Your goal: From the entries below, return only the lines starting at the one that contains "-- ==== Sys2Proof/Laws/FrameIsland.lean" and ending at the one that contains "(with_reducible apply State.forcedExitAll_keeps)", exactly as they stand.

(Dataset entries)
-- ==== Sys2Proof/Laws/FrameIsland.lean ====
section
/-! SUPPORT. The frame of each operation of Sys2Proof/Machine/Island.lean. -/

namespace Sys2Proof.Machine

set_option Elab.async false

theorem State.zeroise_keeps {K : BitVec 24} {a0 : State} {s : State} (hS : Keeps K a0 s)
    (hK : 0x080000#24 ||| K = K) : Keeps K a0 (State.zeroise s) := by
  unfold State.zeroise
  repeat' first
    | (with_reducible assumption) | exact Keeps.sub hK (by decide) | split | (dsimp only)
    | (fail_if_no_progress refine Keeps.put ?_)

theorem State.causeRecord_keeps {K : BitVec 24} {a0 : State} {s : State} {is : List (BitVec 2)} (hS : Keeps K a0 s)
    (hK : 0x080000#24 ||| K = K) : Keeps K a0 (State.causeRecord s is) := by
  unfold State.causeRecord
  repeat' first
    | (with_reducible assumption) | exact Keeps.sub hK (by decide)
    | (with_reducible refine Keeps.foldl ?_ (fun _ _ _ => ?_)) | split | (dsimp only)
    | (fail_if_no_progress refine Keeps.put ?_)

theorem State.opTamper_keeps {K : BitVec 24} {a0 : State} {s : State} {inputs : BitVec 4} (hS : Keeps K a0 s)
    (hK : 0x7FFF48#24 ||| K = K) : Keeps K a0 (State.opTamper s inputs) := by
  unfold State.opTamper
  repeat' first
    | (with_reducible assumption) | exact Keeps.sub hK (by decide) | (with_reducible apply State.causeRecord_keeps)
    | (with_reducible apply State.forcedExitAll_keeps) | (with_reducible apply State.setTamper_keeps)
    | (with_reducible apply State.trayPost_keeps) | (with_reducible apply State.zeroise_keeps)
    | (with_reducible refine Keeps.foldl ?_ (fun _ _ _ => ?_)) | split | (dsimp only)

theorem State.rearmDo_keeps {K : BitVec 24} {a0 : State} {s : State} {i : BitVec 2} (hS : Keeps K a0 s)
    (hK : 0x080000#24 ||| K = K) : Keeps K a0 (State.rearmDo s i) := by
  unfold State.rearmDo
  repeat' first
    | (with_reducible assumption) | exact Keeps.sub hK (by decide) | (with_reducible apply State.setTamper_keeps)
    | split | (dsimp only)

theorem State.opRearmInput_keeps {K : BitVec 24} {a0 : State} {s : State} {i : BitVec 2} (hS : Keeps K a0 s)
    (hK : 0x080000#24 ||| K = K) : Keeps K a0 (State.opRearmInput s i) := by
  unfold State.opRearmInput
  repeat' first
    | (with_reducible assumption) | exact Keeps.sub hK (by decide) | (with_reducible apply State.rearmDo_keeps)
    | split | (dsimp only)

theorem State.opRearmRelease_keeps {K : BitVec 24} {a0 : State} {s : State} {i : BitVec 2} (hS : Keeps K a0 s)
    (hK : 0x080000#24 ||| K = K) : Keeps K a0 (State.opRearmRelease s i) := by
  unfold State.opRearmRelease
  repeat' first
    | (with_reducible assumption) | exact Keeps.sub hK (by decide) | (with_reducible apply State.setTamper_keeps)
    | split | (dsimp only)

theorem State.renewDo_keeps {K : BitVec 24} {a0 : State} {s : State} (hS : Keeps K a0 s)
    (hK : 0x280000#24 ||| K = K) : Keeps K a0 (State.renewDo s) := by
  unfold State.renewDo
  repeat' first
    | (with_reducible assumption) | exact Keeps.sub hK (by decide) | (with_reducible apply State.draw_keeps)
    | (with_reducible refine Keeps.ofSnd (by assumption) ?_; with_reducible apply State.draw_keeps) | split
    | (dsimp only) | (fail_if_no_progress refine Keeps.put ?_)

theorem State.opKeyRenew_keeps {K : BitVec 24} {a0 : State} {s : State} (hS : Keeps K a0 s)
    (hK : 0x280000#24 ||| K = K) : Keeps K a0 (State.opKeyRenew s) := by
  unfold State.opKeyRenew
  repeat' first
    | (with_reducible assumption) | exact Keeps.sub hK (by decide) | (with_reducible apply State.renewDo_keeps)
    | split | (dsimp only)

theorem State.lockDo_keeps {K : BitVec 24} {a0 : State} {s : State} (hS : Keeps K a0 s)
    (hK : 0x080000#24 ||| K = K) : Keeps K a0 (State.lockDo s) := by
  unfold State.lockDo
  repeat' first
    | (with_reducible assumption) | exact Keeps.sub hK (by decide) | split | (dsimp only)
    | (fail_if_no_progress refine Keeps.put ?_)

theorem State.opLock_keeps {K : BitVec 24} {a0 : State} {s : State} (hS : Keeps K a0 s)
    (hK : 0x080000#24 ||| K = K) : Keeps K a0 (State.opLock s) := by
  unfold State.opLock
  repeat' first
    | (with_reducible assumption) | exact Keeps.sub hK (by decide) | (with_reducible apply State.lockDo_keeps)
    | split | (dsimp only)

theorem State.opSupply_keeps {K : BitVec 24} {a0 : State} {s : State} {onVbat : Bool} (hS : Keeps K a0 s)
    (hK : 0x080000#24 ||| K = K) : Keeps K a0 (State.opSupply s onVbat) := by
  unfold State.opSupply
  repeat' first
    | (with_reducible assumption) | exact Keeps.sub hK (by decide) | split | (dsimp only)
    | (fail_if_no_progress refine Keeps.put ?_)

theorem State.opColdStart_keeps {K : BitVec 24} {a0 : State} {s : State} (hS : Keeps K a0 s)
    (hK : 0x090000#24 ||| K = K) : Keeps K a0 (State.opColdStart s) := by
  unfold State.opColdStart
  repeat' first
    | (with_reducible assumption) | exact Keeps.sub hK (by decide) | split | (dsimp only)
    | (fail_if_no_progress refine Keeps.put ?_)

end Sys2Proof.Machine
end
...
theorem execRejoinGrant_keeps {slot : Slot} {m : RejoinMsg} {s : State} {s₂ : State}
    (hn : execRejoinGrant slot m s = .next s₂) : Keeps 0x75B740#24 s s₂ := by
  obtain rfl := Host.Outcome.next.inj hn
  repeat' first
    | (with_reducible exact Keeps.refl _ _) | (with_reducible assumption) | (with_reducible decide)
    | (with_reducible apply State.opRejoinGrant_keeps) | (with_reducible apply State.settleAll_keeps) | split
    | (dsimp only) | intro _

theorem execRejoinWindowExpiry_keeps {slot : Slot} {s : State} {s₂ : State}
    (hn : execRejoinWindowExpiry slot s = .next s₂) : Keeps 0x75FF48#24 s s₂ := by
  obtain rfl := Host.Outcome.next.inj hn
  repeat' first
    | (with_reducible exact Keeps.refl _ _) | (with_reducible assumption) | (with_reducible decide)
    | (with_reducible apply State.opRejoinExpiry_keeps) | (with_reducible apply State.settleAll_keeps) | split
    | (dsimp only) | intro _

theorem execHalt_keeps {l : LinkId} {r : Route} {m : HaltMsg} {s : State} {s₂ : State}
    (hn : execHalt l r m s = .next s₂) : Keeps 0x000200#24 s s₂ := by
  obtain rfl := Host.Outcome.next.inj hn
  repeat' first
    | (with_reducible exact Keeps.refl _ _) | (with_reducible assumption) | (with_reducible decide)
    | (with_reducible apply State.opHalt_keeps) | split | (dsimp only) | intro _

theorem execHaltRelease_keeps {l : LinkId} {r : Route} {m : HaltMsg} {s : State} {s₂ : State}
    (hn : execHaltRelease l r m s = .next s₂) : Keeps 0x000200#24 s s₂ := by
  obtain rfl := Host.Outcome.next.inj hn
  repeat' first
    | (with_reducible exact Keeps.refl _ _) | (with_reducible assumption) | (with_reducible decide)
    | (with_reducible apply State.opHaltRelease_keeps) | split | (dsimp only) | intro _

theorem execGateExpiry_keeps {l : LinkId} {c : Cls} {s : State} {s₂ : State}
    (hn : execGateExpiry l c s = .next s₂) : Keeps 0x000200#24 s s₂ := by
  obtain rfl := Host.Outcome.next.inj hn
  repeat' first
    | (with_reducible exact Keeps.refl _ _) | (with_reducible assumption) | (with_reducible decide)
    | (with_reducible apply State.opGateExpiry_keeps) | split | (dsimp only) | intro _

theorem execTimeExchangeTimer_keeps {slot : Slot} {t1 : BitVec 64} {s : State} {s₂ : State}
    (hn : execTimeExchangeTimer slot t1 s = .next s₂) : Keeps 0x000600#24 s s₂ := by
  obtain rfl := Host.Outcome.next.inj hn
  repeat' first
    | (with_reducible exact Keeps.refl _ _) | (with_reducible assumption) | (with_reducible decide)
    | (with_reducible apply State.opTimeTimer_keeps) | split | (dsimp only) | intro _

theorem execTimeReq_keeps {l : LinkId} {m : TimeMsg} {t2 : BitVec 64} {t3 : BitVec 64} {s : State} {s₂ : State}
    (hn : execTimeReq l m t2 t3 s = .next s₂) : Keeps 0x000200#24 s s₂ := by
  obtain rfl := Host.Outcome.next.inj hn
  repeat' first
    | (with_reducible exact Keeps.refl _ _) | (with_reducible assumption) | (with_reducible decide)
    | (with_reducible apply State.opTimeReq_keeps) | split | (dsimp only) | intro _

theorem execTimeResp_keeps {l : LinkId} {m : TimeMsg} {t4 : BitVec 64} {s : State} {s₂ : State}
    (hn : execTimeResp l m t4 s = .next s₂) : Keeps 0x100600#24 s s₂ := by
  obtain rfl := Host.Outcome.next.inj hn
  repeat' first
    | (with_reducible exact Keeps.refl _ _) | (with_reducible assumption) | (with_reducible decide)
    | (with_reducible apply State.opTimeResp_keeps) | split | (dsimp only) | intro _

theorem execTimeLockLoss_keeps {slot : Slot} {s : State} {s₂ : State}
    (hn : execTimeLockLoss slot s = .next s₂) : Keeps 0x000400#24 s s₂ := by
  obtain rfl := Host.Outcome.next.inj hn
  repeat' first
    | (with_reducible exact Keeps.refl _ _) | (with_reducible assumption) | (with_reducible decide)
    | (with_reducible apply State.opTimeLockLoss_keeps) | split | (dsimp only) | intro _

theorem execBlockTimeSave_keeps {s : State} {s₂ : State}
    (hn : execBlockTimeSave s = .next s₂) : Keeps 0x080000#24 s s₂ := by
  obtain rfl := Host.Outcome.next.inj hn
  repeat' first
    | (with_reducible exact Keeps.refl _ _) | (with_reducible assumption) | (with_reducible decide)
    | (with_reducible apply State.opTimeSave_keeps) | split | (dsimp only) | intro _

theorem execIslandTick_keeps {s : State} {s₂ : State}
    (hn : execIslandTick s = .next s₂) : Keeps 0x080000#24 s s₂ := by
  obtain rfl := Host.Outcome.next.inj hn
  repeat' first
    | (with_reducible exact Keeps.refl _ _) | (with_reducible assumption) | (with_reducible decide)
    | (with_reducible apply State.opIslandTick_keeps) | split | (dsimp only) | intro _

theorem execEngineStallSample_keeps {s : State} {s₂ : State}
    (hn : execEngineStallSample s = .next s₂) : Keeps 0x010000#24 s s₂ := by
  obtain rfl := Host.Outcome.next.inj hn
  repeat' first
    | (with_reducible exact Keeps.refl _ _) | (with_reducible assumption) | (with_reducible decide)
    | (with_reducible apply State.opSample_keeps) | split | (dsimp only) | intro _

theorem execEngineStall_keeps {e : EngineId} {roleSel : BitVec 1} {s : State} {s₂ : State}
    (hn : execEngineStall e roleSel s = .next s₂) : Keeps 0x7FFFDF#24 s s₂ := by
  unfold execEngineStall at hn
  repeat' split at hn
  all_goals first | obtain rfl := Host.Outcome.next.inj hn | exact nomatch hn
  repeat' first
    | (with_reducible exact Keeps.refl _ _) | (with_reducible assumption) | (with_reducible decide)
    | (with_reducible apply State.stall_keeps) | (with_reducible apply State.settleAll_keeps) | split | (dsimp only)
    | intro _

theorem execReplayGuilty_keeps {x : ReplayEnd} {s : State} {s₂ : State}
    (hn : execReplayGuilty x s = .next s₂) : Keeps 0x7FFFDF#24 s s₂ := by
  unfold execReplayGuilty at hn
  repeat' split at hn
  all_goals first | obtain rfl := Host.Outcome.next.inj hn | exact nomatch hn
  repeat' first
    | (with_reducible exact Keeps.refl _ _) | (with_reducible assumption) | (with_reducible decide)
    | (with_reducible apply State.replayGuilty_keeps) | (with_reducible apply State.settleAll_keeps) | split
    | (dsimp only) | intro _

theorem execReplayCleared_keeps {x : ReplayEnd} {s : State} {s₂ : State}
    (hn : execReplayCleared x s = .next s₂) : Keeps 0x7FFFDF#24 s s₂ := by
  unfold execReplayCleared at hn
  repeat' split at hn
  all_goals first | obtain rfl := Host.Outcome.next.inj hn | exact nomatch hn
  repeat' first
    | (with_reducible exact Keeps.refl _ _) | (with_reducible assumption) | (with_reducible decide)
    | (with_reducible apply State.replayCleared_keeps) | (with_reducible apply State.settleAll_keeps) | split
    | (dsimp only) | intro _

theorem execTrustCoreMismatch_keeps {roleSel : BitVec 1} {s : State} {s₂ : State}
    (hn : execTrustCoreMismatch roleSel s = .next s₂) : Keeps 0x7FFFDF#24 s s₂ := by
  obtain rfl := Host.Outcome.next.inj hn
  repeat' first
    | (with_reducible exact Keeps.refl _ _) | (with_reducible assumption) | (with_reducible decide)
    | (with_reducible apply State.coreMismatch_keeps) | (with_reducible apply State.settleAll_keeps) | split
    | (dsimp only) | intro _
---
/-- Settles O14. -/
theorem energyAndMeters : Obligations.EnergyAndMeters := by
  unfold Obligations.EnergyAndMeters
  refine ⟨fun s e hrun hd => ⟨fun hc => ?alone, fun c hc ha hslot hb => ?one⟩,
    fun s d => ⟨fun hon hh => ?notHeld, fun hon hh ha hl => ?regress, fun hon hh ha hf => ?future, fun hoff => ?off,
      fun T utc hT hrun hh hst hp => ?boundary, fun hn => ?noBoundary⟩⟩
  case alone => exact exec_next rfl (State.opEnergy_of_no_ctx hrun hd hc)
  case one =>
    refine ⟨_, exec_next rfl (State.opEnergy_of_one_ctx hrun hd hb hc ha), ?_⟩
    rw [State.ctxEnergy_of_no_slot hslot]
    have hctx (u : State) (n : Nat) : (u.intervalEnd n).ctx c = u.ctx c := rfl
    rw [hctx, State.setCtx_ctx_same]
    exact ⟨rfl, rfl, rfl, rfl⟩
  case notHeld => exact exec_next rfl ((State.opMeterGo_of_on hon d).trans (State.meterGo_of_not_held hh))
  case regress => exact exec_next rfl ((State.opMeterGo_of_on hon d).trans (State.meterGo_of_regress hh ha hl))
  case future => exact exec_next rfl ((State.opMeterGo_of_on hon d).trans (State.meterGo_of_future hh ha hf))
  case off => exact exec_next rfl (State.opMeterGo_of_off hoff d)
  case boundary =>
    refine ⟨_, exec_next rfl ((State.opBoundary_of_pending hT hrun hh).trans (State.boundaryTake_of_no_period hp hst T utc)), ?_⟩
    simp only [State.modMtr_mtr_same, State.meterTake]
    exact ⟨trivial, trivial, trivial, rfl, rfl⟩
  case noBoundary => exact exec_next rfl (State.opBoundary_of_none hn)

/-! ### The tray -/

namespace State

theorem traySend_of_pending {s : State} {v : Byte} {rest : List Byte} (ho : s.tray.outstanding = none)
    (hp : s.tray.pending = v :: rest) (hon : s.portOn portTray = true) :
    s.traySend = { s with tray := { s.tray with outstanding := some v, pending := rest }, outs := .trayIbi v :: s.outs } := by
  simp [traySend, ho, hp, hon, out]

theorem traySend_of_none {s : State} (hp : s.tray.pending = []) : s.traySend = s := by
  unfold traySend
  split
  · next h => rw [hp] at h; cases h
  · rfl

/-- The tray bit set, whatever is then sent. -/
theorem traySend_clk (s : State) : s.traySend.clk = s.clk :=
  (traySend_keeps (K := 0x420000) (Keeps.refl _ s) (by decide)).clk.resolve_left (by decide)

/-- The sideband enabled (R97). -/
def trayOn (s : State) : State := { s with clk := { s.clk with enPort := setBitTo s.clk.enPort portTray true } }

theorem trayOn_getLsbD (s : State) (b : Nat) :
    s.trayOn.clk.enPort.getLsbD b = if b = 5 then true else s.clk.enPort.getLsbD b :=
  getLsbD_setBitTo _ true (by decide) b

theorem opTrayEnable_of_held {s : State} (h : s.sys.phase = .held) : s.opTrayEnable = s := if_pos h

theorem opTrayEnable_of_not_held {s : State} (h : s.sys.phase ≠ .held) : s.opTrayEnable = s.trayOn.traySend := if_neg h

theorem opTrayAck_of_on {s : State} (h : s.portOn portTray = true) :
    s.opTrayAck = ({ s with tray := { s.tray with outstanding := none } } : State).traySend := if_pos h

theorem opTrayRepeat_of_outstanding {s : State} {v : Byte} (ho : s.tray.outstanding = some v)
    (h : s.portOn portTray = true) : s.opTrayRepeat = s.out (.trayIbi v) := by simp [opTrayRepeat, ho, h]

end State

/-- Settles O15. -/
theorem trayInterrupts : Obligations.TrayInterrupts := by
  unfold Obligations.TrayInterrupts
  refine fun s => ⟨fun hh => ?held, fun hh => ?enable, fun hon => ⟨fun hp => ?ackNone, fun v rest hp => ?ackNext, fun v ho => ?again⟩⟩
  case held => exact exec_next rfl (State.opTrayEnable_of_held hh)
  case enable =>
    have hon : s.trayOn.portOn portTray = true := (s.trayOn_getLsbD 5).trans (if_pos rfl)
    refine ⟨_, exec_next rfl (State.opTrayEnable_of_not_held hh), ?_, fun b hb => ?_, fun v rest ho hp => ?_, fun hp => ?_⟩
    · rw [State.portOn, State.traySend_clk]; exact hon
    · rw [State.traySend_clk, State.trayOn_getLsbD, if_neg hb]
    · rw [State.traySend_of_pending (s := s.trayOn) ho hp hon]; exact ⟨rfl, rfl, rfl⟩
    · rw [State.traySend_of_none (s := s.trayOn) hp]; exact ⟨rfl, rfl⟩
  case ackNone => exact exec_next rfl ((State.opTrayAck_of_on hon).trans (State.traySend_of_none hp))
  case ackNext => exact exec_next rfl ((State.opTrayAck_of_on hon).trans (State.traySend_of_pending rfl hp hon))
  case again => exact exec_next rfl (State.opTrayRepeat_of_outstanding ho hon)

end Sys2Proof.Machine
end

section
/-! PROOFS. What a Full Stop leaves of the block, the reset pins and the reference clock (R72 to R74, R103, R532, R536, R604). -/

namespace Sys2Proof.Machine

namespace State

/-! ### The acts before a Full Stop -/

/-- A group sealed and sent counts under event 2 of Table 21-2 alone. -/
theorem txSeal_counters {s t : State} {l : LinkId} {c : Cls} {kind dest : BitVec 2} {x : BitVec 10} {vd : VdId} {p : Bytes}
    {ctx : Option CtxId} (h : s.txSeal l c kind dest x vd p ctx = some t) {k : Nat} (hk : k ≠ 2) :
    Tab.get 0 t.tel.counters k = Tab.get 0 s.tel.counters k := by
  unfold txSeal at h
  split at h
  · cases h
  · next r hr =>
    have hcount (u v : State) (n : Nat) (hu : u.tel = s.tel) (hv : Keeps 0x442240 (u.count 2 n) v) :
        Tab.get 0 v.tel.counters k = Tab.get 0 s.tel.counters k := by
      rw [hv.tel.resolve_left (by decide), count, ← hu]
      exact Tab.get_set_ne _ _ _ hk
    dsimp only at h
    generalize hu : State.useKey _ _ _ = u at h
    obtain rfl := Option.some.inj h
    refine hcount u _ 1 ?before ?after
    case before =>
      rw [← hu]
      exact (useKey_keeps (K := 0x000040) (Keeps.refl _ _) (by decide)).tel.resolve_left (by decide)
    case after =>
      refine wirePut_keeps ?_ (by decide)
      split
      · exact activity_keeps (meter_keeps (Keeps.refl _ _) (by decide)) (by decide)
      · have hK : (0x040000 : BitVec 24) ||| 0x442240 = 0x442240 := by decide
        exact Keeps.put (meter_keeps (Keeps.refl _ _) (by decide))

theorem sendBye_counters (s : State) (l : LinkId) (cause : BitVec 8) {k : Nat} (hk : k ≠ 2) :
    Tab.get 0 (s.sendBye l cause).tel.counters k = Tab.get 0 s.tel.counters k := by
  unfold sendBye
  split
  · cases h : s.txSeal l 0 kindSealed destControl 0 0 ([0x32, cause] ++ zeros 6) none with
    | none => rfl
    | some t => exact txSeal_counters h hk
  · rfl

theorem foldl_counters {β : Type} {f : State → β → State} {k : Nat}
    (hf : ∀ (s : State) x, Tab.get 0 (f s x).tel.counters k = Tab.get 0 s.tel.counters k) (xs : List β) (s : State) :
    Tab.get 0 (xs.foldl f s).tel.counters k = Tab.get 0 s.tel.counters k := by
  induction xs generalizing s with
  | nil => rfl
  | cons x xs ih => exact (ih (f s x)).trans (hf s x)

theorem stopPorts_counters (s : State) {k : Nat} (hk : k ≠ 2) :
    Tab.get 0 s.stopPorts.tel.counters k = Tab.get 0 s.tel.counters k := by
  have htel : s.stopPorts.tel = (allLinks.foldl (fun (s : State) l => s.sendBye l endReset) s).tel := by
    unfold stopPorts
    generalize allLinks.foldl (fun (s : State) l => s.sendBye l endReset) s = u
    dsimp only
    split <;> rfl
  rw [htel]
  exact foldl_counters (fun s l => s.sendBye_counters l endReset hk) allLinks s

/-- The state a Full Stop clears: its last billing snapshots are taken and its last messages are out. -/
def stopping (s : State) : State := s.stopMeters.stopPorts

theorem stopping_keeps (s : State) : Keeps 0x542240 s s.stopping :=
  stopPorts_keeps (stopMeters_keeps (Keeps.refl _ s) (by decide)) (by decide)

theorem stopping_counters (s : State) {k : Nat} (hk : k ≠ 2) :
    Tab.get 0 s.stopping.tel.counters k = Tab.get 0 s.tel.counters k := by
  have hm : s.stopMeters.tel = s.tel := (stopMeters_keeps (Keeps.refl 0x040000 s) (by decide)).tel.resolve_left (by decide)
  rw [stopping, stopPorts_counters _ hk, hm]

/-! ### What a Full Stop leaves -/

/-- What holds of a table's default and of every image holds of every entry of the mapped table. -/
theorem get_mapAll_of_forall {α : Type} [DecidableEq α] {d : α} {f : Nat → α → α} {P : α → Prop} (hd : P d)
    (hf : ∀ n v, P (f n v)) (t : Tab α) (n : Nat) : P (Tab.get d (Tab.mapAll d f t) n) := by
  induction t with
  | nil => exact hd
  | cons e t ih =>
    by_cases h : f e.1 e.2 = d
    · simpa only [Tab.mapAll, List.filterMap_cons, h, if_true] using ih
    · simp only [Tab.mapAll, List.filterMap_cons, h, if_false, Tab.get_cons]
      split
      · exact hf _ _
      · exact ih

Output of the exercise:
-- ==== Sys2Proof/Laws/FrameIsland.lean ====
section
/-! SUPPORT. The frame of each operation of Sys2Proof/Machine/Island.lean. -/

namespace Sys2Proof.Machine

set_option Elab.async false

theorem State.zeroise_keeps {K : BitVec 24} {a0 : State} {s : State} (hS : Keeps K a0 s)
    (hK : 0x080000#24 ||| K = K) : Keeps K a0 (State.zeroise s) := by
  unfold State.zeroise
  repeat' first
    | (with_reducible assumption) | exact Keeps.sub hK (by decide) | split | (dsimp only)
    | (fail_if_no_progress refine Keeps.put ?_)

theorem State.causeRecord_keeps {K : BitVec 24} {a0 : State} {s : State} {is : List (BitVec 2)} (hS : Keeps K a0 s)
    (hK : 0x080000#24 ||| K = K) : Keeps K a0 (State.causeRecord s is) := by
  unfold State.causeRecord
  repeat' first
    | (with_reducible assumption) | exact Keeps.sub hK (by decide)
    | (with_reducible refine Keeps.foldl ?_ (fun _ _ _ => ?_)) | split | (dsimp only)
    | (fail_if_no_progress refine Keeps.put ?_)

theorem State.opTamper_keeps {K : BitVec 24} {a0 : State} {s : State} {inputs : BitVec 4} (hS : Keeps K a0 s)
    (hK : 0x7FFF48#24 ||| K = K) : Keeps K a0 (State.opTamper s inputs) := by
  unfold State.opTamper
  repeat' first
    | (with_reducible assumption) | exact Keeps.sub hK (by decide) | (with_reducible apply State.causeRecord_keeps)
    | (with_reducible apply State.forcedExitAll_keeps) | (with_reducible apply State.setTamper_keeps)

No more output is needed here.